O nosso aspecto deve-se a um conjunto de incríveis privações alimentares e atmosféricas resultantes do colapso final da Terra, não o nosso local regional de origem, mas à Terra no seu todo como planeta…

Fomos atempadamente avisados que tal iria acontecer, que o planeta iria entrar em colapso, mas além dessa data ser distante e algo hipotética, quando confrontados com evidencias claras dessa hipótese que cada vez se tornava mais real, a nata dos cientistas assegurou que a ciência protegeria o homem, que seriam construídas estruturas de apoio, que novas culturas seriam feitas em estufas protegidas…o que seria adequado para alguns milhares de humanos durante algum tempo, mas totalmente inadequado para biliões durante o tempo necessário…

A salvação global estaria na saída do planeta à beira do colapso, na saída progressiva da espécie humana ao longo de várias gerações, pois já se tinha identificado um planeta distante com condições semelhantes às da Terra, mas tal implicava um investimento humano imenso a longo prazo, e a humanidade nunca se deu bem com investimentos a longo prazo e que outras gerações fossem usufruir…em termos tecnológicos a coisa era acessível, estudos teóricos avançados tinham sido feitos, só faltava transformar essas teorias em máquinas…Mas um certo medo por se ir viajar durante algumas centenas de anos pelo espaço profundo, o receio de diversas gerações irem nascer e morrer no espaço fez com que o homem preferisse ficar em terra ao invés de partir, afinal os cientistas e os políticos asseguraram que a tecnologia permitiria a vida na Terra…Ignorando que a Terra estava esgotada e que pura e simplesmente já não podia suportar por muito mais tempo as condições que os humanos precisavam para sobreviver…

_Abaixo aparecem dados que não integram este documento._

/-- The same with an injected answer of the set: the START that R92 lets NACK. -/
theorem test_wit_BusyBlockIssuesOnePrimitive_injected :
    (withEnv nackStart (busyIn (.rdreg 0x18 0x27) .pStart)).Inv ∧
    (withEnv nackStart (busyIn (.rdreg 0x18 0x27) .pStart)).answersInSet :=
  ⟨⟨test_inv_busy.blk, test_inv_busy.env⟩, fun _ _ h => by cases h; rfl⟩

theorem test_wit_OnlyTxcTouchesTheBus :
    agentStep .tick idle = .next idle ∧ agentStep .host idle = .next idle := ⟨rfl, rfl⟩

theorem test_wit_CommandEndsWithinItsBound :
    isTxc (.rdmulti 0x18 0x28 8) = true ∧ (Instr.rdmulti 0x18 0x28 8).wellFormed = true ∧
    idle.blk.busy = false ∧ idle.env.wellBehaved := ⟨rfl, rfl, rfl, .inr rfl⟩

/-- The same with an injected answer of the set: PROBE whose START is answered NACK. -/
theorem test_wit_CommandEndsWithinItsBound_injected :
    isTxc (.probe 0x18) = true ∧ (withEnv nackStart idle).blk.busy = false ∧
    (withEnv nackStart idle).answersDuring (.probe 0x18) := by
  refine ⟨rfl, rfl, fun j u hj hu => ?_⟩
  match j with
  | 0 =>
    cases hu
    intro _ _ h
    cases h
    rfl
  | 1 =>
    cases hu
    intro _ _ h
    cases h
    rfl
  | j + 2 => exact absurd hj (by simp [stepBound])

/-- For the statements about whole commands at the reference slave. -/
theorem test_wit_WholeCommands :
    idle.blk.busy = false ∧ idle.env.plainSlave ∧ (0x18 : Addr) ∈ idle.env.dev ∧
    ((0x18, 0x20) : Addr × Byte) ∉ idle.env.ro ∧ idle.env.canonical :=
  ⟨rfl, ⟨rfl, rfl⟩, by decide, by decide, by unfold Env.canonical; decide⟩

/-- With those, for RdmultiReadsConsecutiveRegisters. -/
theorem test_wit_RdmultiReadsConsecutiveRegisters :
    countInRange 1 = true ∧ countInRange 8 = true ∧
    (0x28 : Byte) = 0x28 ||| idle.params.autoincMask := by decide

/-- With those, for the read-only clause of WrregStoresTheValue. -/
theorem test_wit_WrregStoresTheValue_read_only :
    let e := { slave with ro := [(0x18, 0x0F)] }
    (withEnv e idle).env.plainSlave ∧ (withEnv e idle).env.canonical ∧
    ((0x18, 0x0F) : Addr × Byte) ∈ (withEnv e idle).env.ro :=
  ⟨⟨rfl, rfl⟩, test_inv_idle.env, List.mem_cons_self⟩

/-- For StepKeepsInvariant, StepKeepsParameters and NoStepFaults. -/
theorem test_wit_StepKeepsInvariant :
    ({ idle with sched := [.tick] } : State).Inv ∧
    step { idle with sched := [.tick] } = .next { idle with sched := [] } :=
  ⟨⟨test_inv_idle.blk, test_inv_idle.env⟩, rfl⟩

/-- For StepKeepsBusBracketed: a START that opens a transaction. -/
theorem test_wit_StepKeepsBusBracketed :
    let s := busyIn (.probe 0x19) .pStart
    ({ s with sched := [.txc] } : State).busBracketed ∧
    step { s with sched := [.txc] } = .next { s with
      sched := [], blk := s.blk.abort .noack, trace := [(.start 0x19 .w, .nack)] } := ⟨rfl, rfl⟩

theorem test_wit_DecoderRegistersHaveOneWriter :
    agentStep .host { idle with host := { idle.host with prog := [.submit 0x80000000] } } =
      .next (idle.withBlk fun b =>
        (b.acceptDecoder 0x80000000).setRaw #v[0x0040, 0xFFFF, 0xFE00]) ∧
    idle.blk.raw ≠ #v[0x0040, 0xFFFF, 0xFE00] := ⟨rfl, by decide⟩

theorem test_wit_CommandInProgressIsUndisturbed :
    (busyIn (.rdreg 0x18 0x27) .pOffset).blk.busy = true ∧
    agentStep .host (busyIn (.rdreg 0x18 0x27) .pOffset) =
      .next (busyIn (.rdreg 0x18 0x27) .pOffset) := ⟨rfl, rfl⟩

theorem test_wit_WindowWrites : idle.blk.busy = false := rfl

theorem test_wit_ReservedOffsetsReadZero :
    (∀ off ∈ [0x0C, 0x3C, 0x4C, 0x54, 0x5C, 0x98, 0xFC],
      off % 4 = 0 ∧ accessed off 4 = .ok .reserved) ∧ 0xFF < 0x100 ∧
    accessed 0x100 4 = .error .outsideWindow := by decide

theorem test_wit_UndefinedAccessesAreRefused :
    accessed 0x04 2 = .error .accessWidth ∧ accessed 0x05 4 = .error .unalignedAccess := by decide

theorem test_wit_StepRunsTheSubmittedInstruction :
    decodeWord 0x80000000 = .ok .decode ∧ (idle.placeWord 0x80000000).sched = [.host] ∧
    (idle.placeWord 0x80000000).host.prog = [.submit 0x80000000] := by decide

theorem test_wit_TickSetsPend :
    ({ idle.host with tickOn := true, pend := true } : HostSide).tickOn = true ∧
    ({ idle.host with tickOn := true, pend := true } : HostSide).pend = true ∧
    idle.host.tickOn = false := ⟨rfl, rfl, rfl⟩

E foi então que a espécie começou a colapsar, restando perto do fim uma minoria que se albergou nas tais cidades protegidas até que estas entraram também elas em colapso…

E foi então que a elite que conseguiu sobreviver teve que viver fora das cidades, teve que viver numa atmosfera envenenada e em campos estéreis…As resistências naturais de um punhado de humanos e o resto das reservas alimentares permitiram a sobrevivência mais algum tempo, mas quando verificámos que a comida tinha chegado ao fim constatámos de forma tardia que o fim da espécie seria uma questão de meses e não de anos, constatámos que os cientistas que tinham defendido a louca aventura da partida rumo a outra terra tinham afinal demasiada razão…

E é então que aqui nos encontramos…eu e uma dezena de sobreviventes de uma população imensa, é aqui que nos encontramos num planalto de uma montanha onde ainda há um pouco de ar rarefeito e minimamente respirável, mas onde não há nenhuma, absolutamente nenhuma comida…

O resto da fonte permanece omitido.